Summer squashes like yellow squash and zucchini are in season in mid-late summer in Indiana. Anyone who has ever planted these in a garden knows that they grow so well in this area, they can grow nearly in spite of their gardener’s best efforts at total neglect. They are prolific, so if you are committed to eating locally, expect to eat a lot of summer squash and zucchini during the hottest summer months.

Storage

These will store in your crisper drawer or on the bottom shelf of your fridge for about a week.  

Basic Prep Ideas

The flavor of zucchini and summer squash is vastly improved by removing the seedy center. The center of summer squash tends to taste (and feel) a little slimy and astringent, and it hides the natural sweetness and complexity of the rest of the fruit. So when you prepare zucchini/summer squash for sauteing, grilling, or frying, cut off the stem end, then cut the squash lengthwise, and then drag a spoon down the center to scoop out the seeds. From there, slice it up into about 1/4″ slices and cook. See if you notice the difference in flavor and texture!

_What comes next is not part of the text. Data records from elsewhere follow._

-- ==== Sys2Proof/Tests/Slice0.lean ====
section
/-! SUPPORT. Tests: words written out from R83 to R95, small steps with the values of spec/95_test_vectors.md,
and for each statement with hypotheses a concrete state and operands that meet them (`witness_…`). -/

namespace Sys2Proof.Tests

set_option Elab.async false

open Sys2Proof.Machine

/-! ### Small states

The engine of `tiny` stands still, so that no free number of ticks falls between writes. -/

/-- The timings of the tiny mode of spec/95_test_vectors.md section 0. -/
def tinyT : Timings :=
  { label := [0x74, 0x69, 0x6E, 0x79], clockMHz := ⟨1, 0⟩
    hVisible := 8, hFrontPorch := 4, hSyncPulse := 4, hBackPorch := 4
    vVisible := 4, vFrontPorch := 1, vSyncPulse := 1, vBackPorch := 2
    hSyncPol := .neg, vSyncPol := .neg, scanCount := 1, hStartingBlock := .frontPorch }

/-- The reset state with QueueCapacity 2, MaxDescLen 40 and MaxSprites 2. -/
def base : State :=
  { State.reset with params := { State.reset.params with queueSpare := 1, maxDescWords := 10, maxSprites := 2 } }

/-- Just configured in the tiny mode, an 8 by 4 viewport, the engine running. -/
def tinyRun (dbl : Bool) : State := applyResolution tinyT 8 dbl 4 [] base

/-- The same with the engine halted. -/
def tiny (dbl : Bool) : State := { tinyRun dbl with engineRunning := false }

/-- `tiny` with colours in the first row, through the identity placement of R172. -/
def painted (row0 : List Byte) : State :=
  { tiny false with rows := row0 :: (tiny false).rows.tail }

/-- `tiny` with host bytes at 0x1000, all of them allocated. -/
def hosted (bytes : List Byte) : State :=
  { tiny false with hostmem := Memory.writeBytes [] 0x1000 bytes, live := [(0x1000, 0x1000 + bytes.length)] }

/-- What `f` sees in the next state. -/
def look {α : Type} (o : Host.Outcome State Fault Refusal) (f : State → α) : Option α :=
  match o with
  | .next t => some (f t)
  | .fault _ => none
  | .refused _ => none

/-- The bytes of row `y` of the drawing bank, in logical order. -/
def rowOf (y : Int) (s : State) : List (Option Byte) :=
  (List.range 8).map fun (x : Nat) => rawPixel s s.drawBank x y

/-- A row of raw bytes as `rowOf` gives it. -/
def bytes (l : List Byte) : List (Option Byte) := l.map some

/-- A record from its first bytes, the others 0. -/
def rec16 (l : List Byte) : Record := bytesToRecord l

/-! ### Well-formedness: a term that each check refuses -/

theorem test_fitsS16_refuses : (Instr.setPixel ⟨32768, 0⟩).wellFormed = false
    ∧ (Instr.setPixel ⟨0, -32769⟩).wellFormed = false ∧ (Instr.setPixel ⟨-32768, 32767⟩).wellFormed = true := by
  decide

theorem test_rect_refuses : (Instr.fillRect ⟨0, 0, 40000, 0⟩).wellFormed = false
    ∧ (Instr.copyRect ⟨0, 0, 0, 0⟩ ⟨0, 40000⟩).wellFormed = false := by decide

theorem test_fitsU8_refuses : (Instr.drawGlyph ⟨0, 0⟩ 256 8 0).wellFormed = false
    ∧ (Instr.drawGlyph ⟨0, 0⟩ 255 256 0).wellFormed = false := by decide

theorem test_fitsU16_refuses : (Instr.fillEllipse 65536 0).wellFormed = false
    ∧ (Instr.drawPath 0 65536).wellFormed = false ∧ (Instr.drawEllipse 65535 65535).wellFormed = true := by decide

theorem test_fitsU32_refuses : (Instr.drawBitmap ⟨0, 0⟩ 4294967296).wellFormed = false
    ∧ (Instr.renderGlyphsBuffer 0 0 4294967295).wellFormed = true := by decide

/-! ### Decoding words written out by hand -/

theorem test_decode_colours :
    decode (recordBytes 0x000000000000000000000033AA55FF00#128) = .ok (.setPenColor 0x33#6)
    ∧ decode (recordBytes 0x000000000000000000000FF000000001#128) = .ok (.setBrushColor 0b110000#6) := by decide

theorem test_decode_pixels :
    decodePrim 0x00000000000000330002000500000003#128 = .ok (.setPixelAt ⟨5, 2⟩ 0x33#6)
    ∧ decodePrim 0x0000000000000000012CFFFB00000004#128 = .ok (.moveTo ⟨-5, 300⟩)
    ∧ decodePrim 0x00000000000000000001000300000005#128 = .ok (.lineTo ⟨3, 1⟩) := by decide

theorem test_decode_rects :
    decodePrim 0x00000000000300050002000400000006#128 = .ok (.fillRect ⟨4, 2, 5, 3⟩)
    ∧ decodePrim 0x00000000000200020000000000000007#128 = .ok (.drawRect ⟨0, 0, 2, 2⟩)
    ∧ decodePrim 0x00000000000000030000000000000011#128 = .ok (.invertRect ⟨0, 0, 3, 0⟩)
    ∧ decodePrim 0x00000000000000020000000000000014#128 = .ok (.swapFGBG ⟨0, 0, 2, 0⟩)
    ∧ decodePrim 0x0000000001DF027F0008000000000013#128 = .ok (.setScrollingRegion ⟨0, 8, 639, 479⟩)
    ∧ decodePrim 0x0000000000090009000000000000001B#128 = .ok (.setClippingRect ⟨0, 0, 9, 9⟩) := by decide

theorem test_decode_shapes :
    decodePrim 0x0000000000000000FFFF000400000008#128 = .ok (.fillEllipse 4 65535)
    ∧ decodePrim 0x00000000000000000002000400000009#128 = .ok (.drawEllipse 4 2)
    ∧ decodePrim 0x00000000000000048000000000000018#128 = .ok (.drawPath 0x80000000 4) := by decide

theorem test_decode_glyphs :
    decodePrim 0x0000123456780810FFFF00010000000D#128 = .ok (.drawGlyph ⟨1, -1⟩ 16 8 0x12345678)
    ∧ decodePrim 0x0000000000005000000100010000000E#128 = .ok (.renderGlyphsBuffer 1 1 0x5000)
    ∧ decodePrim 0x0000000000000000000000830000000F#128 = .ok (.setGlyphOptions 0x03#7) := by decide

theorem test_decode_scrolls :
    decodePrim 0x0000000000000000000000010000000B#128 = .ok (.vScroll 1)
    ∧ decodePrim 0x00000000000000000000FFFE0000000C#128 = .ok (.hScroll (-2)) := by decide

theorem test_decode_others :
    decodePrim 0x0000000000001000FFFD000200000015#128 = .ok (.drawBitmap ⟨2, -3⟩ 0x1000)
    ∧ decodePrim 0x00000000000000000000000000000016#128 = .ok .refreshSprites
    ∧ decodePrim 0x00000000000000000000000000000017#128 = .ok .swapBuffers
    ∧ decodePrim 0x00000000000000030000400000000019#128 = .ok (.fillPath 0x4000 3)
    ∧ decodePrim 0x00000000000000000000000A0000001A#128 = .ok (.setOrigin ⟨10, 0⟩)
    ∧ decodePrim 0x0000000000000000000000000000000A#128 = .ok .clear := by decide

theorem test_decode_reserved :
    decodePrim 0x0000000000000000000000000000001C#128 = .error (.reservedTag 0x1C)
    ∧ decodeHostOp [0x90] = .error (.reservedCode 0x90)
    ∧ decodeHostOp [0x87, 8] = .error (.malformedOperands 0x87) := by decide

theorem test_decode_hostOps :
    decodeHostOp [0x80, 2, 0x22, 0x22] = .ok (.decodeModeline [0x22, 0x22])
    ∧ decodeHostOp [0x81, 1, 0x22, 16, 9, 1] = .ok (.setResolution [0x22] 8 (-5) true)
    ∧ decodeHostOp ([0x82, 0x17] ++ List.replicate 15 0) = .ok (.addPrimitive 0x17)
    ∧ decodeHostOp [0x84] = .ok .resume ∧ decodeHostOp [0x85] = .ok .processPrimitives
    ∧ decodeHostOp [0x86, 0] = .ok (.enableBackgroundExecution false)
    ∧ decodeHostOp [0x88, 2, 3] = .ok (.shrinkScreen 1 (-2))
    ∧ decodeHostOp [0x89, 10, 4] = .ok (.readPixel 5 2) := by decide

theorem test_decode_hostMemory :
    decodeHostOp [0x8D, 0x80, 0x20, 16] = .ok (.hostAlloc 0x1000 16)
    ∧ decodeHostOp [0x8E, 0x80, 0x20, 16] = .ok (.hostFree 0x1000 16)
    ∧ decodeHostOp [0x8F, 0x80, 0x20, 2, 7, 8] = .ok (.hostWrite 0x1000 [7, 8]) := by decide

theorem test_decode_sprites :
    decodeHostOp [0x8A, 1, 4, 0, 0xFF, 0xFF, 1, 9, 0, 1, 0] = .ok (.setSprites [⟨4, 0xFFFF, [9], 0, true, false⟩])
    ∧ decodeHostOp [0x8B, 0, 0, 4, 0] = .ok (.spriteWrite 0 (.x 4))
    ∧ decodeHostOp [0x8C, 1, 9] = .ok (.spriteAddFrame 1 9) := by decide

/-! ### Pixels, lines, rectangles (V9, V12, V14) -/

theorem test_setPixel_clipped : look (exec (.setPixel ⟨-2, 0⟩) (tiny false)) (rowOf 0)
    = some (bytes (List.replicate 8 0xC0)) := by decide +kernel

theorem test_setPixelAt : look (exec (.setPixelAt ⟨5, 2⟩ 0x33#6) (tiny false)) (fun t => (rowOf 2 t, t.rows[2]?))
    = some (bytes [0xC0, 0xC0, 0xC0, 0xC0, 0xC0, 0xF3, 0xC0, 0xC0],
        some [0xC0, 0xC0, 0xC0, 0xC0, 0xC0, 0xC0, 0xC0, 0xF3]) := by decide +kernel

theorem test_line_pixels : linePixels ⟨0, 0⟩ ⟨4, 2⟩ = [⟨0, 0⟩, ⟨1, 1⟩, ⟨2, 1⟩, ⟨3, 2⟩, ⟨4, 2⟩]
    ∧ linePixels ⟨3, 1⟩ ⟨0, 0⟩ = [⟨3, 1⟩, ⟨2, 1⟩, ⟨1, 0⟩, ⟨0, 0⟩] := by decide +kernel

theorem test_lineTo_moves_pen : look (exec (.lineTo ⟨-1, 0⟩)
    { tiny false with paint := { (tiny false).paint with penPos := ⟨-10, 0⟩ } })
    (fun t => (t.paint.penPos, rowOf 0 t)) = some (⟨-1, 0⟩, bytes (List.replicate 8 0xC0)) := by decide +kernel

theorem test_fillRect_swapped_corners : look (exec (.fillRect ⟨1, 1, 0, 0⟩)
    { tiny false with paint := { (tiny false).paint with brushColor := 7#6 } }) (fun t => (rowOf 0 t, rowOf 2 t))
    = some (bytes [0xC7, 0xC7, 0xC0, 0xC0, 0xC0, 0xC0, 0xC0, 0xC0], bytes (List.replicate 8 0xC0)) := by
  decide +kernel

theorem test_drawRect_outline : look (exec (.drawRect ⟨0, 0, 2, 2⟩) (tiny false)) (rowOf 1)
    = some (bytes [0xFF, 0xC0, 0xFF, 0xC0, 0xC0, 0xC0, 0xC0, 0xC0]) := by decide +kernel

/-! ### Ellipses (V13), copies and recolouring (V15, V42), Clear (V28) -/

theorem test_ellipse_sizes :
    (ellipseOutline ⟨3, 3⟩ 6 4).length = 12 ∧ (ellipseFill ⟨3, 3⟩ 6 4).length = 23
    ∧ (ellipseOutline ⟨4, 2⟩ 1 4).length = 5 ∧ ellipseFill ⟨0, 0⟩ 0 3 = [] := by decide +kernel

theorem test_drawEllipse_row : look (exec (.drawEllipse 4 2)
    { tiny false with paint := { (tiny false).paint with penPos := ⟨4, 2⟩ } }) (rowOf 2)
    = some (bytes [0xC0, 0xC0, 0xFF, 0xC0, 0xC0, 0xC0, 0xFF, 0xC0]) := by decide +kernel

theorem test_copyRect_overlap : look (exec (.copyRect ⟨0, 0, 3, 0⟩ ⟨2, 0⟩)
    (painted [0xC3, 0xC4, 0xC1, 0xC2, 0xC7, 0xC8, 0xC5, 0xC6])) (rowOf 0)
    = some (bytes [0xC1, 0xC2, 0xC1, 0xC2, 0xC3, 0xC4, 0xC7, 0xC8]) := by decide +kernel

theorem test_invertRect : look (exec (.invertRect ⟨0, 0, 3, 0⟩)
    (painted [0xC5, 0xFF, 0xC0, 0xC3, 0xC0, 0xC0, 0xC0, 0xC0])) (rowOf 0)
    = some (bytes [0xFF, 0xFC, 0xFA, 0xC0, 0xC0, 0xC0, 0xC0, 0xC0]) := by decide +kernel

theorem test_swapFGBG : look (exec (.swapFGBG ⟨0, 0, 2, 0⟩)
    { painted [0xC5, 0xC0, 0xC3, 0xC0, 0xC0, 0xC0, 0xC0, 0xC0] with
      paint := { (tiny false).paint with penColor := 3#6 } }) (rowOf 0)
    = some (bytes [0xC0, 0xC3, 0xC5, 0xC0, 0xC0, 0xC0, 0xC0, 0xC0]) := by decide +kernel

theorem test_clear_ignores_clip : look (exec .clear
    { tiny false with paint := { (tiny false).paint with
        brushColor := 3#6, origin := ⟨2, 2⟩, clipRect := ⟨0, 0, 1, 1⟩ } })
    (fun t => (rowOf 3 t, t.paint.brushColor, t.paint.origin, t.paint.clipRect))
    = some (bytes (List.replicate 8 0xC3), 0#6, ⟨0, 0⟩, ⟨0, 0, 7, 3⟩) := by decide +kernel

I really like zucchini and summer squash sautéed over medium heat with olive oil, tamari (or soy sauce), and a splash of balsamic vinegar. To do this, I usually cook the squash in oil until it’s just fork-tender, and then I add a splash or two of tamari and balsamic vinegar for the last five minutes of cooking time (you may need to lower the heat a bit so all the water in the vinegar and soy sauce doesn’t evaporate off the pan right away). As the squash finishes cooking, the balsamic vinegar thickens and caramelizes into a glaze (called a reduction). It’s great as a side dish, but it’s also REALLY good in a heaping summer vegetable sandwich.  

As a pasta replacement:
You can also use a spiralizing cutter or a vegetable peeler to turn your raw summer squash into a pasta substitute. Remember that it still counts as a vegetable, so you’ll want to consciously make sure you get your grains and/or carbs in another way throughout the day, unless for some reason you are strictly avoiding them (which is generally not recommended). Raw summer squash is generally not as flavorful as cooked, and it can have a little bitterness, but some people really love it this way as a light, fresh summer dish. It might be worth a try if you don’t have much time to cook or it’s too hot to boil a pot of pasta!

Baking with yellow squash and zucchini:
Recipes for zucchini bread and muffins abound in cookbooks and websites. If you bake these, remember that these recipes usually don’t contain enough squash to provide a meaningful amount of vegetables per serving, and they are usually still loaded with sugar and refined carbohydrates. However, they do contain more fiber than most baked goods (especially if you use whole wheat flour), so if you are in a situation where a cakey dessert needs to happen, a small serving of something like squash muffins or zucchini bread should have a slightly lower GI than regular cake or muffins. But contrary to what we all wish to be true, it’s still not anything other than dessert.